Given the personnel, which also include stars Norbert Leo Butz, Kate Baldwin and Bobby Steggert, there was a fair amount of anticipation for this production, particularly since it is one of the only new musicals with actual new music to hit Broadway this fall.
Sadly, Big Fish didn't make a big splash. Reviews were lukewarm nearly across the board, most noting that the show — all about the grandly embroidered fantasies of the past told by the dying hero, Edward Bloom — lacked a certain magic.
"For a show that celebrates tall tales, Big Fish feels curiously stunted," stated the Times. Said Newsday, "it's crushing to realize, early on, that this gentle, sincere, beautiful-looking show is deadly dull.

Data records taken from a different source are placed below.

-- ==== Sys2Proof/Laws/State.lean ====
section
/-! SUPPORT. Laws/State.lean: the named updates: what each leaves as it is (the clusters KeepsOuter, KeepsInner, KeepsCore and single
parts), what each changes, and the laws of registers, fields, memory and vectors. -/

set_option linter.all false

namespace Sys2Proof.Machine

open Sys2Proof

/-- The parts of the state that stay: heads, monitors, car answer, ticks, queue and PD ports. -/
abbrev State.KeepsOuter (s t : State) : Prop :=
  t.heads = s.heads ∧ t.mon = s.mon ∧ t.carStatus = s.carStatus ∧ t.ticks = s.ticks ∧ t.pending = s.pending ∧ t.pd = s.pd

/-- The parts of the state that stay: USB, FAULT_N, twin table, log, echo and access control. -/
abbrev State.KeepsInner (s t : State) : Prop :=
  t.usb = s.usb ∧ t.faultN = s.faultN ∧ t.twin = s.twin ∧ t.log = s.log ∧ t.echo = s.echo ∧ t.acc = s.acc

/-- The parts of the state that stay: beat, boot, power, tunnels, schedulers, lanes and engines. -/
abbrev State.KeepsCore (s t : State) : Prop :=
  t.beat = s.beat ∧ t.boot = s.boot ∧ t.pwr = s.pwr ∧ t.tun = s.tun ∧ t.sched = s.sched ∧ t.lanes = s.lanes ∧ t.eng = s.eng

/-- A part of a choice of states is the choice of the parts. -/
theorem State.ite_fields (c : Prop) [Decidable c] (a b : State) :
    (if c then a else b).regs = (if c then a.regs else b.regs) ∧
    (if c then a else b).mem = (if c then a.mem else b.mem) ∧
    (if c then a else b).heads = (if c then a.heads else b.heads) ∧
    (if c then a else b).beat = (if c then a.beat else b.beat) ∧
    (if c then a else b).lanes = (if c then a.lanes else b.lanes) ∧
    (if c then a else b).line = (if c then a.line else b.line) ∧
    (if c then a else b).ports = (if c then a.ports else b.ports) ∧
    (if c then a else b).echo = (if c then a.echo else b.echo) ∧
    (if c then a else b).tun = (if c then a.tun else b.tun) ∧
    (if c then a else b).cav = (if c then a.cav else b.cav) ∧
    (if c then a else b).sched = (if c then a.sched else b.sched) ∧
    (if c then a else b).twin = (if c then a.twin else b.twin) ∧
    (if c then a else b).eng = (if c then a.eng else b.eng) ∧
    (if c then a else b).acc = (if c then a.acc else b.acc) ∧
    (if c then a else b).geode = (if c then a.geode else b.geode) ∧
    (if c then a else b).boot = (if c then a.boot else b.boot) ∧
    (if c then a else b).pwr = (if c then a.pwr else b.pwr) ∧
    (if c then a else b).usb = (if c then a.usb else b.usb) ∧
    (if c then a else b).pd = (if c then a.pd else b.pd) ∧
    (if c then a else b).mon = (if c then a.mon else b.mon) ∧
    (if c then a else b).log = (if c then a.log else b.log) ∧
    (if c then a else b).faultN = (if c then a.faultN else b.faultN) ∧
    (if c then a else b).carStatus = (if c then a.carStatus else b.carStatus) ∧
    (if c then a else b).ticks = (if c then a.ticks else b.ticks) ∧
    (if c then a else b).freeCtr = (if c then a.freeCtr else b.freeCtr) ∧
    (if c then a else b).sent = (if c then a.sent else b.sent) ∧
    (if c then a else b).pending = (if c then a.pending else b.pending) := by
  split <;> simp

@[simp] theorem State.setReg_keeps (s : State) (k : Nat) (w : Word) :
    s.KeepsOuter (State.setReg s k w) ∧ s.KeepsInner (State.setReg s k w) ∧ s.KeepsCore (State.setReg s k w) ∧
    (State.setReg s k w).mem = s.mem ∧ (State.setReg s k w).ports = s.ports ∧ (State.setReg s k w).cav = s.cav ∧
    (State.setReg s k w).geode = s.geode ∧ (State.setReg s k w).freeCtr = s.freeCtr ∧ (State.setReg s k w).sent = s.sent ∧
    (State.setReg s k w).line = s.line := by
  unfold State.setReg
  (try dsimp only)
  (repeat' split) <;> simp [State.KeepsOuter, State.KeepsInner, State.KeepsCore]

@[simp] theorem State.setRegN_keeps (s : State) (k : Nat) (v : Nat) :
    s.KeepsOuter (State.setRegN s k v) ∧ s.KeepsInner (State.setRegN s k v) ∧ s.KeepsCore (State.setRegN s k v) ∧
    (State.setRegN s k v).mem = s.mem ∧ (State.setRegN s k v).ports = s.ports ∧ (State.setRegN s k v).cav = s.cav ∧
    (State.setRegN s k v).geode = s.geode ∧ (State.setRegN s k v).freeCtr = s.freeCtr ∧ (State.setRegN s k v).sent = s.sent ∧
    (State.setRegN s k v).line = s.line := by
  unfold State.setRegN
  (try dsimp only)
  (repeat' split) <;> simp [State.KeepsOuter, State.KeepsInner, State.KeepsCore]

@[simp] theorem State.countN_keeps (s : State) (k : Nat) (n : Nat) :
    s.KeepsOuter (State.countN s k n) ∧ s.KeepsInner (State.countN s k n) ∧ s.KeepsCore (State.countN s k n) ∧
    (State.countN s k n).mem = s.mem ∧ (State.countN s k n).ports = s.ports ∧ (State.countN s k n).cav = s.cav ∧
    (State.countN s k n).geode = s.geode ∧ (State.countN s k n).freeCtr = s.freeCtr ∧ (State.countN s k n).sent = s.sent ∧
    (State.countN s k n).line = s.line := by
  unfold State.countN
  (try dsimp only)
  (repeat' split) <;> simp [State.KeepsOuter, State.KeepsInner, State.KeepsCore]

@[simp] theorem State.count_keeps (s : State) (k : Nat) :
    s.KeepsOuter (State.count s k) ∧ s.KeepsInner (State.count s k) ∧ s.KeepsCore (State.count s k) ∧ (State.count s k).mem = s.mem ∧
    (State.count s k).ports = s.ports ∧ (State.count s k).cav = s.cav ∧ (State.count s k).geode = s.geode ∧
    (State.count s k).freeCtr = s.freeCtr ∧ (State.count s k).sent = s.sent ∧
    (State.count s k).line = s.line := by
  unfold State.count
  (try dsimp only)
  (repeat' split) <;> simp [State.KeepsOuter, State.KeepsInner, State.KeepsCore]

@[simp] theorem State.setReg48_keeps (s : State) (lo : Nat) (v : Nat) :
    s.KeepsOuter (State.setReg48 s lo v) ∧ s.KeepsInner (State.setReg48 s lo v) ∧ s.KeepsCore (State.setReg48 s lo v) ∧
    (State.setReg48 s lo v).mem = s.mem ∧ (State.setReg48 s lo v).ports = s.ports ∧ (State.setReg48 s lo v).cav = s.cav ∧
    (State.setReg48 s lo v).geode = s.geode ∧ (State.setReg48 s lo v).freeCtr = s.freeCtr ∧ (State.setReg48 s lo v).sent = s.sent ∧
    (State.setReg48 s lo v).line = s.line := by
  unfold State.setReg48
  (try dsimp only)
  (repeat' split) <;> simp [State.KeepsOuter, State.KeepsInner, State.KeepsCore]

@[simp] theorem State.count48_keeps (s : State) (lo : Nat) (n : Nat) :
    s.KeepsOuter (State.count48 s lo n) ∧ s.KeepsInner (State.count48 s lo n) ∧ s.KeepsCore (State.count48 s lo n) ∧
    (State.count48 s lo n).mem = s.mem ∧ (State.count48 s lo n).ports = s.ports ∧ (State.count48 s lo n).cav = s.cav ∧
    (State.count48 s lo n).geode = s.geode ∧ (State.count48 s lo n).freeCtr = s.freeCtr ∧ (State.count48 s lo n).sent = s.sent ∧
    (State.count48 s lo n).line = s.line := by
  unfold State.count48
  (try dsimp only)
  (repeat' split) <;> simp [State.KeepsOuter, State.KeepsInner, State.KeepsCore]

@[simp] theorem State.drawn_keeps (s : State) :
    s.KeepsOuter (State.drawn s) ∧ s.KeepsInner (State.drawn s) ∧ s.KeepsCore (State.drawn s) ∧ (State.drawn s).regs = s.regs ∧
    (State.drawn s).mem = s.mem ∧ (State.drawn s).ports = s.ports ∧ (State.drawn s).cav = s.cav ∧ (State.drawn s).geode = s.geode ∧
    (State.drawn s).sent = s.sent ∧
    (State.drawn s).line = s.line := by
  unfold State.drawn
  (try dsimp only)
  (repeat' split) <;> simp [State.KeepsOuter, State.KeepsInner, State.KeepsCore]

Author John August, who also wrote the screenplay, strings sentimentality and hackneyed picaresque escapades together as if they were equivalent balls on a string."

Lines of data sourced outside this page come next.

-- ==== Sys2Proof/Laws/KeepsCells.lean ====
section
/-! SUPPORT. Laws/KeepsCells.lean: what the operations of Machine/Ops, LineCode, Cells, Keys and Link leave as it is. They are no simp lemmas: a proof
takes those it needs as hypotheses, `have hk := @State.foo_keeps; simp [hk]`, which makes no auxiliary theorem. -/

set_option linter.all false

namespace Sys2Proof.Machine

open Sys2Proof

@[simp] theorem State.inOrder_mem (s : State) {f : State → State} (h : ∀ t, (f t).mem = t.mem) :
    (State.inOrder s f).mem = s.mem := by
  unfold State.inOrder; (try dsimp only); (repeat' split) <;> (have hi := @State.ite_fields; simp [h, hi])

@[simp] theorem State.inOrder_heads (s : State) {f : State → State} (h : ∀ t, (f t).heads = t.heads) :
    (State.inOrder s f).heads = s.heads := by
  unfold State.inOrder; (try dsimp only); (repeat' split) <;> (have hi := @State.ite_fields; simp [h, hi])

@[simp] theorem State.inOrder_beat (s : State) {f : State → State} (h : ∀ t, (f t).beat = t.beat) :
    (State.inOrder s f).beat = s.beat := by
  unfold State.inOrder; (try dsimp only); (repeat' split) <;> (have hi := @State.ite_fields; simp [h, hi])

@[simp] theorem State.inOrder_lanes (s : State) {f : State → State} (h : ∀ t, (f t).lanes = t.lanes) :
    (State.inOrder s f).lanes = s.lanes := by
  unfold State.inOrder; (try dsimp only); (repeat' split) <;> (have hi := @State.ite_fields; simp [h, hi])

@[simp] theorem State.inOrder_line (s : State) {f : State → State} (h : ∀ t, (f t).line = t.line) :
    (State.inOrder s f).line = s.line := by
  unfold State.inOrder; (try dsimp only); (repeat' split) <;> (have hi := @State.ite_fields; simp [h, hi])

@[simp] theorem State.inOrder_ports (s : State) {f : State → State} (h : ∀ t, (f t).ports = t.ports) :
    (State.inOrder s f).ports = s.ports := by
  unfold State.inOrder; (try dsimp only); (repeat' split) <;> (have hi := @State.ite_fields; simp [h, hi])

@[simp] theorem State.inOrder_echo (s : State) {f : State → State} (h : ∀ t, (f t).echo = t.echo) :
    (State.inOrder s f).echo = s.echo := by
  unfold State.inOrder; (try dsimp only); (repeat' split) <;> (have hi := @State.ite_fields; simp [h, hi])

@[simp] theorem State.inOrder_tun (s : State) {f : State → State} (h : ∀ t, (f t).tun = t.tun) :
    (State.inOrder s f).tun = s.tun := by
  unfold State.inOrder; (try dsimp only); (repeat' split) <;> (have hi := @State.ite_fields; simp [h, hi])

@[simp] theorem State.inOrder_cav (s : State) {f : State → State} (h : ∀ t, (f t).cav = t.cav) :
    (State.inOrder s f).cav = s.cav := by
  unfold State.inOrder; (try dsimp only); (repeat' split) <;> (have hi := @State.ite_fields; simp [h, hi])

Variety, which was more positive, admitted that set designer Julian Crouch and costume designer William Ivey Long provided plenty of razzle-dazzle. But "The main thing missing from this show — and might have taken the edge off its unlikable hero and unpalatable message — is the mystical sensibility that flavors Southern storytelling. Although supposedly set in Alabama, there's not a hint here, musical or otherwise, of the traditional magic found in regional folktales. The kind of magic that might transform a selfish character like Edward Bloom into the hero of his own dreams."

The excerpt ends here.